Genetic testing is a type of medical test that identifies changes in a person's genes, chromosomes, or proteins. By examining an individual's DNA, these tests can confirm or rule out a suspected genetic condition, or help determine a person's risk of developing or passing on a genetic disorder.

How genetic testing works

Genetic testing can be performed using a small sample of bodily fluid or tissue, such as blood, saliva, or cells from the inside of the cheek. The sample is sent to a laboratory, where technicians look for specific changes, such as:

* Gene variations: Analyzing specific DNA sequences to find variants or mutations linked to a genetic disorder.
* Chromosomal abnormalities: Examining entire chromosomes or long segments of DNA to find large-scale changes, like a missing or extra chromosome.
* Protein or enzyme levels: Measuring the amount or activity of certain proteins, as abnormalities can indicate DNA changes causing a genetic disorder.

Types of genetic testing

There are several types of genetic tests, each used for a different purpose:
Diagnostic testing: Confirms or rules out a specific genetic condition in a person who is already showing symptoms.
Predictive and presymptomatic testing: Detects gene mutations that increase a person's risk of developing a genetic disorder later in life, such as certain cancers. This is often recommended for individuals with a family history of a specific condition.
Carrier testing: Determines if a person carries a gene for a recessive disorder, such as cystic fibrosis.
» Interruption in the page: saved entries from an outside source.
-- ==== Sys2Proof/Certificates/Slice0/Obligations.lean ====
section
/-! DEFINITION. The statements about the LB-64 model: resets, steps, every command, and the laws every step
keeps. Two conventions of the model stand in many of them: `transmit` at the end of an outcome is the idle
transmitter of 11 R198 taking up its next frame when the event ends (log 8), and `max now t` in a time-driven
command is internal time brought to the command's moment (log 3). -/

open Sys2Proof Sys2Proof.Machine Sys2Proof.Config

/-! ## The block's interface -/

/-- One step takes the command at the front of the queue and runs it on the queue's rest. -/
def Obligations.StepRunsTheFrontCommand : Prop :=
  ∀ (s : State) (c : Instr) (rest : List Instr), s.pending = c :: rest →
    step s = exec c { s with pending := rest }

/-- With no command waiting, internal time advances by one microsecond, or the held part stands still. That is
the model's choice (log 2).
While RESET_N holds the part, every command but POWER_ON_RESET and RESET_ASSERTED changes nothing
(log 6). -/
def Obligations.IdleAndHeldStepsDoNothingElse : Prop :=
  (∀ s : State, s.pending = [] →
      (s.held = false → step s = .next { s with now := s.now + 1 }) ∧ (s.held = true → step s = .next s))
  ∧
  (∀ (s : State) (c : Instr), s.held = true → c ≠ .powerOnReset → c ≠ .resetAsserted → exec c s = .next s)

/-- POWER_ON_RESET starts the part in its power-on state and RESET_ASSERTED holds it there: tables, queues,
timers, marks and counters have the values of 01 R26, 02 R52, 03 R54, 05 R97 and R99, 07 R132, 08 R160,
09 R177, 10 R178 and R180, 11 R196 to R206. Internal time 0 is the model's choice (log 2, log 23); the
commands that wait are kept. -/
def Obligations.ResetLeavesThePowerOnState : Prop :=
  ∀ s : State, ∃ t u : State, exec .powerOnReset s = .next t ∧ exec .resetAsserted s = .next u
    ∧ t.held = false ∧ u = { t with held := true, ops := [] } ∧ t.pending = s.pending
    ∧ (∀ i, t.entry i = none) ∧ t.court = none ∧ t.shift = none
    ∧ (∀ l, t.locker l = ⟨.absent, 0, .unknown, none, 0, 0⟩)
    ∧ (∀ c, t.column c =
        { state := .unseen, silence := 0, walkPending := true, attention := false, walkOwed := false
          budget := 8, pendingBudget := none, pointer := 0, granted := .fill 8 0
          heatNext := some 10000000, wrong := 0, lockout := none, quiet := none })
    ∧ t.classes.get 0 = some ⟨1, 720, 630, 5400, 600, 2⟩
    ∧ t.classes.get 1 = some ⟨2, 800, 700, 3600, 300, 3⟩
    ∧ t.classes.get 2 = some ⟨1, 650, 600, 7200, 900, 1⟩ ∧ t.classes.get 3 = none
    ∧ t.ops = [{ tag := 1, dest := .column 0, kind := 0x03#8, position := some 0, side := none
                 mode := .walk ⟨[], 0, [1, 2, 3, 4, 5, 6, 7], 0, .initial⟩
                 cls := .routine, origin := .roll, slot := none, inboxRef := none, body := []
                 notBefore := t.now, inFlight := false }]
    ∧ t.reserve = 0 ∧ t.streak = 0 ∧ t.exchange = none ∧ t.released = none ∧ t.columnRx = .hunting
    ∧ t.pollNext = t.now + 40000 ∧ t.serverRx = .hunting ∧ t.inbox = [] ∧ t.replies = []
    ∧ t.notices = [] ∧ t.sending = none ∧ t.gap = 0 ∧ t.restartPending = false
    ∧ (∀ k, t.filter.get k = if k = 0 then ⟨.passInService, false⟩ else ⟨.refuse, false⟩)
    ∧ t.mode = .starting ∧ t.walkEnded = false ∧ t.clockMark = false ∧ t.ledLow = false
    ∧ t.counters = ⟨0, 0, 0, 0, 0, 0, 0, 0⟩ ∧ t.now = 0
This is typically done before or during pregnancy to assess the risk of passing the condition to a child.
Prenatal testing: Detects genetic abnormalities in a fetus during pregnancy using a sample of the mother's blood or other procedures like amniocentesis.
Newborn screening: The most widespread type of genetic testing, it identifies genetic or metabolic disorders in newborns so that treatment can begin immediately.
Pharmacogenomic testing: Determines how an individual's genetic makeup affects their response to specific medications, which helps doctors choose the safest and most effective drug treatments.

Benefits and limitations

Genetic testing offers important benefits, but it also has limitations and potential risks.
Benefits:
Informed decisions: The results can help individuals and their families make informed decisions about their healthcare and family planning.
Earlier treatment: For some conditions, early diagnosis can lead to prompt treatment, improving a person's health outcomes.
Personalized medicine: For certain cancers, genetic testing on tumor cells can help determine the most effective, personalized treatment plan.

Limitations and risks:

Uncertain results: Some tests may yield an uncertain result (a variant of uncertain significance, or VUS), where it is not yet clear if the genetic change is benign or disease-causing.
Risk of discrimination: Concerns about genetic discrimination by insurance companies or employers led to the passage of laws, such as the Genetic Information Nondiscrimination Act (GINA) in the U.S., but protections may vary.
Emotional impact: A positive test result can cause anxiety, guilt, or depression, which is why genetic counseling is a crucial part of the testing process.
Accuracy limitations: Genetic tests do not always have 100% accuracy and may not be able to predict the exact symptoms, severity, or progression of a disorder.